Segment Start: Dataset
-- ==== Sys2Proof/Tests/Slice0.lean ====
section
/-! SUPPORT. Tests against the vectors of 95_test_vectors.md, words written out from 30_encoding.md, ill-formed terms, and a witness for the hypotheses of every statement. -/

namespace Sys2Proof.Tests

open Sys2Proof Sys2Proof.Machine

/-! ### Small states -/

/-- The state an instruction leads to, if it does not stop. -/
def ran (i : Instr) (s : State) : Option State :=
  match exec i s with
  | .next t => some t
  | .fault _ => none
  | .refused _ => none

/-- The state a step leads to, if it does not stop. -/
def stepped (s : State) : Option State :=
  match step s with
  | .next t => some t
  | .fault _ => none
  | .refused _ => none

/-- The reference build with `W = 9`. -/
def nine : State := State.resetWith { Config.reference with width := .nine }

/-- The end state of program P1, TCNT as in vector T7: listening at the operating rate. -/
def listening : State := { State.reset with
  mode := .operating, gie := true, period := 93, tcnt := 10, rxArmed := true
  dstate := .idle, didx := 16, rdphase := .wait }

/-- A receive engine in the middle of the frame of 0x53, after the four samples 0 1 0 1 of R183. -/
def sampling : State := { listening with
  ioPrev := true, rxstate := .sample, tcnt := 56, rxcmp := 56, rxacc := 0x500, rxcnt := 4 }

/-- Before the last sample of the frame of 0x53. -/
def lastSample : State := { sampling with rxacc := 0x4D4, rxcnt := 10 }

/-- Program P1, after its step 2: the frame of 0xA0 in flight at the handshake rate. -/
def sending : State := { State.reset with
  gie := true, dir := .tx, txreg := 0xFFF4, txArmed := true, ioOut := true
  dstate := .atrTx, didx := 1 }

/-- A line taken and drained, between two frames of the ATR. -/
def drained : State := { sending with txreg := 0xFFFF, txArmed := false }

/-- Listening with one word in the queue. -/
def queued (v : Half) : State := { listening with qbuf := [v, 0, 0, 0], qcount := 1, qwr := 1 }

/-- A full queue, vector Q1 after its step 4. -/
def full : State := { listening with qbuf := [0x53, 0x70, 0x00, 0x00], qcount := 4 }

/-- At DISPATCH with a captured header. -/
def captured (ins : Byte) : State := { listening with
  dstate := .dispatch, didx := 5, rdphase := .start
  cmdbuf := Memory.write [(0, 0x53#8)] 1 ins }

/-! ### WellFormed: an ill-formed term for each check -/

theorem test_wf_unknown_named : Instr.wf .reference (.unknown 0x70 0 0 6) = false := by decide
theorem test_wf_unknown_open : Instr.wf .reference (.unknown 0x76 0 0 0) = false := by decide
theorem test_wf_encode_wide : Instr.wf .reference (.encode 0x100) = false := by decide
theorem test_wf_encode_wide_nine : Instr.wf nine.cfg (.encode 0x200) = false := by decide
theorem test_wf_decode_wide : Instr.wf .reference (.decode 0x800) = false := by decide
theorem test_wf_decode_wide_nine : Instr.wf nine.cfg (.decode 0x1000) = false := by decide

/-- Bytes that are no instruction are rejected by name. -/
theorem test_decode_rejects :
    (decode .reference []).toOption = none ∧ (decode .reference [0x04#8]).toOption = none ∧
    (decode .reference [0x53#8, 0x70#8]).toOption = none ∧
    (decode .reference [0x02#8, 2#8]).toOption = none ∧
    (decode .reference [0x10#8, 0x00#8, 0x01#8]).toOption = none := by decide

/-! ### Decoding: words written from 30_encoding.md R107, R109, R118 -/

/-- CMD40: CLA, INS, P1, P2, LEN, first byte highest. -/
theorem test_decode_commands :
    decodeTableWord 40 0b0101001101110000000000010000001000000110 = some (.serial 1 2 6) ∧
    decodeTableWord 40 0b0101001101111000000000000000000000000111 = some (.seed 0 0 7) ∧
    decodeTableWord 40 0b0101001101110110000000010000001000000011 = some (.auth 1 2 3) ∧
    decodeTableWord 40 0b0101001101110010000000010000001000000011 = some (.msg 1 2 3) ∧
    decodeTableWord 40 0b0101001101111010000000010000001000000011 = some (.mbox 1 2 3) ∧
    decodeTableWord 40 0b0101001101110100000000000000000000100000 = some (.cw 0 0 0x20) ∧
    decodeTableWord 40 0b0101001101111111000000000000000000000000 = some (.unknown 0x7F 0 0 0) := by
  decide

theorem test_decode_timing :
    decodeTableWord 8 0b00000001 = some (.configure .handshake) ∧
    decodeTableWord 8 0b00000010 = some (.clkTick false) ∧
    decodeTableWord 8 0b00000011 = some (.delay 0) := by decide

theorem test_decode_transmit :
    decodeTableWord 8 0b00010000 = some (.encode 0) ∧ decodeTableWord 8 0b00010001 = some (.send 0) ∧
    decodeTableWord 8 0b00010010 = some .enterTx ∧ decodeTableWord 8 0b00010011 = some (.sendByte 0) ∧
    decodeTableWord 8 0b00010100 = some .txTick := by decide

theorem test_decode_receive :
    decodeTableWord 8 0b00100000 = some .rxEdge ∧ decodeTableWord 8 0b00100001 = some (.rxSample false) ∧
    decodeTableWord 8 0b00100010 = some .rxFinalize ∧ decodeTableWord 8 0b00100011 = some (.decode 0) ∧
    decodeTableWord 8 0b00100100 = some .enterRx ∧ decodeTableWord 8 0b00100101 = some .read := by decide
Segment End: Dataset
Instructions to follow:
Return each full line of the entries that contains the word "Tests".

Written solution:
-- ==== Sys2Proof/Tests/Slice0.lean ====
/-! SUPPORT. Tests against the vectors of 95_test_vectors.md, words written out from 30_encoding.md, ill-formed terms, and a witness for the hypotheses of every statement. -/
namespace Sys2Proof.Tests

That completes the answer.